• WHAT IS REQUIRED
Would you please return the line containing "let d1 := (d.dropCommit" and all the lines after it through the end of the records below, unchanged and on their own?

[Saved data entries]
-- ==== Sys2Proof/Machine/Store.lean ====
section
/-! DEFINITION. The record store at work: commits, local writes, reads, scrubs, compaction, ADOPT and FORMAT
(10_record_store.md R425 to R466). -/

namespace Sys2Proof.Machine

/-! ## Segments (R425, R428) -/

def Device.seg (d : Device) (k : Nat) : Seg := d.store.segments.get Seg.initial k
def Device.setSeg (d : Device) (k : Nat) (g : Seg) : Device :=
  d.mapStore fun s => { s with segments := s.segments.put Seg.initial k g }

/-- The lowest FRESH or ERASED segment of a pair. -/
def Store.lowestFree (x : Store) (pair : Nat) : Option Nat :=
  let used := x.segments.filter fun e => decide (e.1 / 262144 = pair) && !e.2.isFree
  pickBy (fun a b => decide (a < b))
    ((0 :: used.map fun e => e.1 % 262144 + 1).filter fun n => decide (n < x.segs pair) && !used.any fun e => e.1 == segKey pair n)

/-- The segment that opens next: of the other pair than the last one while that pair has a free segment. -/
def Store.nextSegment (x : Store) (last : Nat) : Option (Nat × Nat) :=
  match x.lowestFree (1 - last), x.lowestFree last with
  | some n, _ => some (1 - last, n)
  | none, some n => some (last, n)
  | none, none => none

/-- The OPEN segment's key, if one is. -/
def Store.openSeg (x : Store) : Option Nat :=
  (List.find? (fun e => e.2.st == .open) x.segments).map Prod.fst

/-- A segment opens, and TAIL moves to its first record block. -/
def Device.openSegment (d : Device) (pair n : Nat) : Device :=
  let k := segKey pair n
  let g : Seg := { st := .open, gen := (d.seg k).gen + 1, blocks := 0, openedVer := d.keys.bank.treeVer }
  ((d.setSeg k g).writeHeader k g).bankUpdate fun b => { b with tail := makeLoc pair n 1 0 }

/-- A segment opens where none is (R428); from the reserve, where nothing else is free (DESIGN CHOICE, log entry 163). -/
def Device.openNext (d : Device) (last : Nat) : Device :=
  if d.store.openSeg.isSome then d else
  match d.store.nextSegment last with
  | some (p, n) => d.openSegment p n
  | none => d

/-! ## Commands of the JNL page -/

def jnlCmd : Nat := jnlAt Off.jnlCmd

def JnlOp.bit : JnlOp → Nat
  | .scrub => 0 | .compact => 1 | .adopt _ => 2 | .format => 3

/-- A JNL operation ends; a command ends with its code and CMD_ENDED. -/
def Device.jnlEnd (d : Device) (aborted : Bool) (code : Nat) : Device :=
  match d.store.op with
  | none => d
  | some o =>
    let d1 := (d.storeStep fun s => { s with op := none, opCmd := false }).progEnd (Page.jnl.base 0) aborted
    let d2 := d1.mapSched fun s => { s with delays := s.delays.filter fun e => e.list != sweepList || e.item != o.bit + 1 }
    if d.store.opCmd then
      ((d2.setResult (jnlAt Off.jnlResult) code).commandEnd jnlCmd o.bit (o.bit + 8)).raiseInt .jnl 0 2
    else d2

/-- An operation starts. -/
def Device.jnlStart (d : Device) (o : JnlOp) (cmd : Bool) : Device :=
  let d1 := d.mapStore fun s => { s with op := some o, opCmd := cmd }
  if cmd then d1.commandStart jnlCmd o.bit else d1

/-- Scrub and compaction run as steps from the SWEEP list (R458). -/
def Device.queueStep (d : Device) (o : JnlOp) : Device := d.addDelay sweepList (o.bit + 1) ((d.sched.tick + 1) % 2 ^ 32)

/-- A scrub starts: TOTAL is the records in OPEN and SEALED segments (R457). -/
def Device.startScrub (d : Device) (cmd : Bool) : Device :=
  ((d.jnlStart .scrub cmd).progStart (Page.jnl.base 0) 0x0003 d.store.written.length).queueStep .scrub

/-- Segments of the store. -/
def Store.total (x : Store) : Nat := x.segs0 + x.segs1
def Store.freeTotal (x : Store) : Nat := x.freeSegs 0 + x.freeSegs 1

/-- COMPACT_LOW in force (R463). -/
def Device.compactLow (d : Device) : Nat := min 50 (max 1 (d.field (jnlAt Off.jnlCtrl) 15 8))

/-- Free segments fall below a percentage of all. -/
def Device.freeBelow (d : Device) (percent : Nat) : Bool := decide (d.store.freeTotal * 100 < percent * d.store.total)

/-- A compaction run starts. -/
def Device.startCompaction (d : Device) (cmd : Bool) : Device :=
  ((d.jnlStart .compact cmd).progStart (Page.jnl.base 0) 0x0004 d.store.segments.length).queueStep .compact

/-- PAGE_CTRL.ENABLE of the JNL page. -/
def Device.jnlOn (d : Device) : Bool := d.bit (jnlAt 8) 0

/-- The store can be read and written by its own operations. -/
def Store.usable (x : Store) : Bool := x.formatted && !x.quarantined

/-- Compaction starts by itself (R448). -/
def Device.autoCompaction (d : Device) : Device :=
  if d.store.usable && !d.store.readOnly && d.store.op.isNone && d.jnlOn && d.compactable && d.freeBelow d.compactLow then
    d.startCompaction false
  else d

/-! ## Commit (R438 to R446) -/

/-- COMMIT: the records of an item that its gate released go to their local write and their peers. -/
def Device.commitItem (d : Device) (n : Nat) : Device :=
  match d.item n with
  | none => d
  | some x =>
    match x.stage, x.run.staged with
    | .storing, some st =>
      if st.records.isEmpty then d
      else match d.storeRefusal with
        | some k => d.finishItem n .mode k
        | none =>
          let f := d.vf x.route.vf
          (d.setItem n { x with run := { x.run with staged := some { st with records := [] } } }).releaseRecords (some n)
            (st.records.map fun r => d.recordOf f.tenant f.pgen r)
    | _, _ => d

def execCommit (item : Nat) (s : State) : Host.Outcome State Fault Refusal := s.done (s.dev.commitItem item)

/-- Both parts of R438 are done. Without a writable local copy the local part is not needed (the pseudocode after R439,
R442). -/
def Device.committable (d : Device) (c : Commit) : Bool :=
  (c.localDone || d.store.noWrite) && decide (d.acksNeeded c.rcd ≤ c.acks.length)

/-- A record of this identity was committed before. -/
def Device.knownIdentity (d : Device) (r : Rec) : Bool :=
  d.records.any fun x => x.ident == r.ident && !(x.origin == r.origin && x.seq == r.seq)

/-- A commit notice reaches its item: its completion is released when no record of it is open. -/
def Device.commitNotice (d : Device) (n : Nat) : Device :=
  match d.item n with
  | none => d
  | some x =>
    match x.stage, x.comp with
    | .storing, some c =>
      if d.store.commits.any (fun e => e.item == some n) || d.dom.moved.any (fun e => e.item == some n) then d
      else d.setItem n (x.finish c)
    | _, _ => d

/-- The VF that holds a tenant ID. -/
def Device.vfOf (d : Device) (tenant : Nat) : Option (Nat × Vf) :=
  List.find? (fun e => e.2.st != .absent && e.2.tenant == tenant) d.front.vfs

/-- A record of the executing ceremony is committed: it counts in its tenant's store use, and RESULT follows the last one
(13_modes_custody.md R592). -/
def Device.ceremonyCommit (d : Device) (c : Commit) : Device :=
  match d.cust.ceremony with
  | none => d
  | some y =>
    if !y.wait.contains c.rcd.seq then d else
    let d1 := match d.vfOf c.rcd.ident.tenant with
      | some (v, f) => if d.knownIdentity c.rcd then d else d.setVf v { f with storeUse := f.storeUse + 1 }
      | none => d
    let rest := y.wait.filter (· != c.rcd.seq)
    if rest.isEmpty then d1.endCeremony 0 (some y.reply)
    else d1.mapCust fun x => { x with ceremony := some { y with wait := rest } }

/-- A record is committed: event 0x12, store use, and the notice (R438, R439; 12_tenancy.md R538). -/
def Device.markCommitted (d : Device) (c : Commit) : Device :=
  match c.item.bind fun n => (d.item n).map fun x => (n, x.route.vf) with
  | none => (d.countEvent none 0x12 1).ceremonyCommit c
  | some (n, v) =>
    let f := d.vf v
    let d1 := if d.knownIdentity c.rcd then d else d.setVf v { f with storeUse := f.storeUse + 1 }
    (d1.countEvent (some v) 0x12 1).commitNotice n

/-- RECORD_COMMITTED. -/
def Device.recordCommitted (d : Device) (seq : Nat) : Device :=
  match d.commitOf seq with
  | none => d
  | some c => if d.committable c then (d.dropCommit seq).markCommitted c else d

def execRecordCommitted (seq : Nat) (s : State) : Host.Outcome State Fault Refusal := s.done (s.dev.recordCommitted seq)

/-- COMMIT_WAIT_LATE: source 188 once, and source 197 where fewer than k − 1 list members are reachable (R466, R490). -/
def Device.commitLate (d : Device) (seq : Nat) : Device :=
  match d.commitOf seq with
  | none => d
  | some c =>
    let k := d.acksNeeded c.rcd
    if c.late || decide (k ≤ c.acks.length) then d
    else
      let open_ := (d.placement c.rcd.ident).filter fun m => m != d.dom.view.moduleId && !d.dom.unreach.mem m
      let d1 := (d.setCommit { c with late := true }).fault 188
      if open_.length < k then d1.fault 197 else d1

def execCommitWaitLate (seq : Nat) (s : State) : Host.Outcome State Fault Refusal := s.done (s.dev.commitLate seq)

/-! ## Local writes (R431, R432) -/

/-- LOCAL_WRITE: steps 1 and 2 of R432. The blocks, sealed, and the tree nodes below HBM's that they change go to every CURRENT SSD
of the pair (R430). -/
def Device.localWrite (d : Device) : Device :=
  let x := d.store
  if x.noWrite || !x.pending.isEmpty || x.gathering.isEmpty || x.openSeg.isNone then d else
  let tail := d.keys.bank.tail
  let room := min 16 (16384 - locBlock tail)
  let recs := x.gathering.take (32 * room)
  let d1 := (d.mapStore fun s => { s with pending := recs, gathering := s.gathering.drop (32 * room) }).bankUpdate fun b =>
    { b with pendBlocks := blocksOf recs.length, pendDigest := pendDigestOf recs }
  let d2 := (x.currentPorts (locPair tail)).foldl (fun d p => d.emit (.ssd p tail (recs.map Rec.wire))) d1
  (((x.setBlocks tail recs).areaNodes tail (blocksOf recs.length)).foldl (fun d e => d.writeArea (locPair tail) 1 e.1 e.2) d2).countEvent
    none 0x24 1

def execLocalWrite (s : State) : Host.Outcome State Fault Refusal := s.done s.dev.localWrite

/-- The location of record i of a write at TAIL. -/
def recLoc (tail i : Nat) : Nat := makeLoc (locPair tail) (locSegment tail) (locBlock tail + i / 32) (i % 32)

/-- A record that landed is entered in the index, where it is the current one of its identity; a VOID record gives the identity's entry
to the record that is current then, or to none (R434, R435, R454). -/
def Device.indexRecord (d : Device) (r : Rec) : Device :=
  match currentRec d.records r.ident with
  | none => d.indexDrop r.ident
  | some c => match List.find? (fun w => w.1 == c) d.store.written.reverse with
    | some w => d.indexPut r.ident w.2
    | none => d

/-- Steps 3 and 4 of R432: the records stand in the store, TAIL moves on, a full segment is SEALED and the next opens. -/
def Device.landWrite (d : Device) : Device :=
  let recs := d.store.pending
  let tail := d.keys.bank.tail
  let n := blocksOf recs.length
  let key := locSegKey tail
  let next := locBlock tail + n
  let d1 := (d.mapStore fun s => { s.setBlocks tail recs with
      pending := []
      written := s.written ++ recs.zipIdx.map fun e => (e.1, recLoc tail e.2)
      unindexed := s.unindexed ++ recs
      commits := s.commits.map fun c => if recs.contains c.rcd then { c with localDone := true } else c }).bankUpdate fun b =>
    { b.advance (d.store.setBlocks tail recs).root with
      tail := if next < 16384 then makeLoc (locPair tail) (locSegment tail) next 0 else b.tail
      pendBlocks := 0, pendDigest := zeros 14 }
  let g := d1.seg key
  let d2 := recs.foldl (fun d r => d.indexRecord r) (d1.setSeg key { g with blocks := g.blocks + n })
  if next < 16384 then d2
  else
    let h : Seg := { g with st := .sealed, blocks := g.blocks + n }
    ((d2.setSeg key h).writeHeader key h).openNext (locPair tail)

/-- A cached run whose record is no longer the current one leaves the cache (R424: every lookup uses only the current
record; DEDUCED, log entry 19). -/
def Device.dropSuperseded (d : Device) (r : Rec) : Device :=
  if !r.replicated || r.ident.frag ≠ 0 then d else
  match d.findRun r.ident.tenant (r.ident.typ == tVault) r.ident.id r.ident.version with
  | some (k, run) => if run.st = .valid then d.dropRun k else d
  | none => d

/-- STATE_CHANGED after a step that changed LOCAL_STATE (R461). -/
def Device.noteState (d : Device) (was : Nat) : Device := if d.storeState = was then d else d.raiseInt .jnl 0 0

/-- Source 187 and its cause: the store is full (R444, R466). -/
def Device.checkFull (d : Device) : Device :=
  let was := d.causes.mem 187
  if d.storeFull && !was then (d.fault 187).holdCause 187 true
  else if !d.storeFull && was then d.holdCause 187 false else d

/-! ## FUA write failures and the read-only store (R441 to R443) -/

/-- A commit ends with MODE, detail 0x10; its record is voided at every peer that acknowledged it. -/
def Device.abandonCommit (d : Device) (c : Commit) : Device :=
  let d1 := (d.dropCommit c.rcd.seq).voidRecord c.rcd c.acks
  match c.item with
  | some n => d1.finishItem n .mode 0x10
  | none => match d1.cust.ceremony with
    | some y => if y.wait.contains c.rcd.seq then d1.endCeremony 7 (some []) else d1
    | none => d1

• SOLUTION
  let d1 := (d.dropCommit c.rcd.seq).voidRecord c.rcd c.acks
  match c.item with
  | some n => d1.finishItem n .mode 0x10
  | none => match d1.cust.ceremony with
    | some y => if y.wait.contains c.rcd.seq then d1.endCeremony 7 (some []) else d1
    | none => d1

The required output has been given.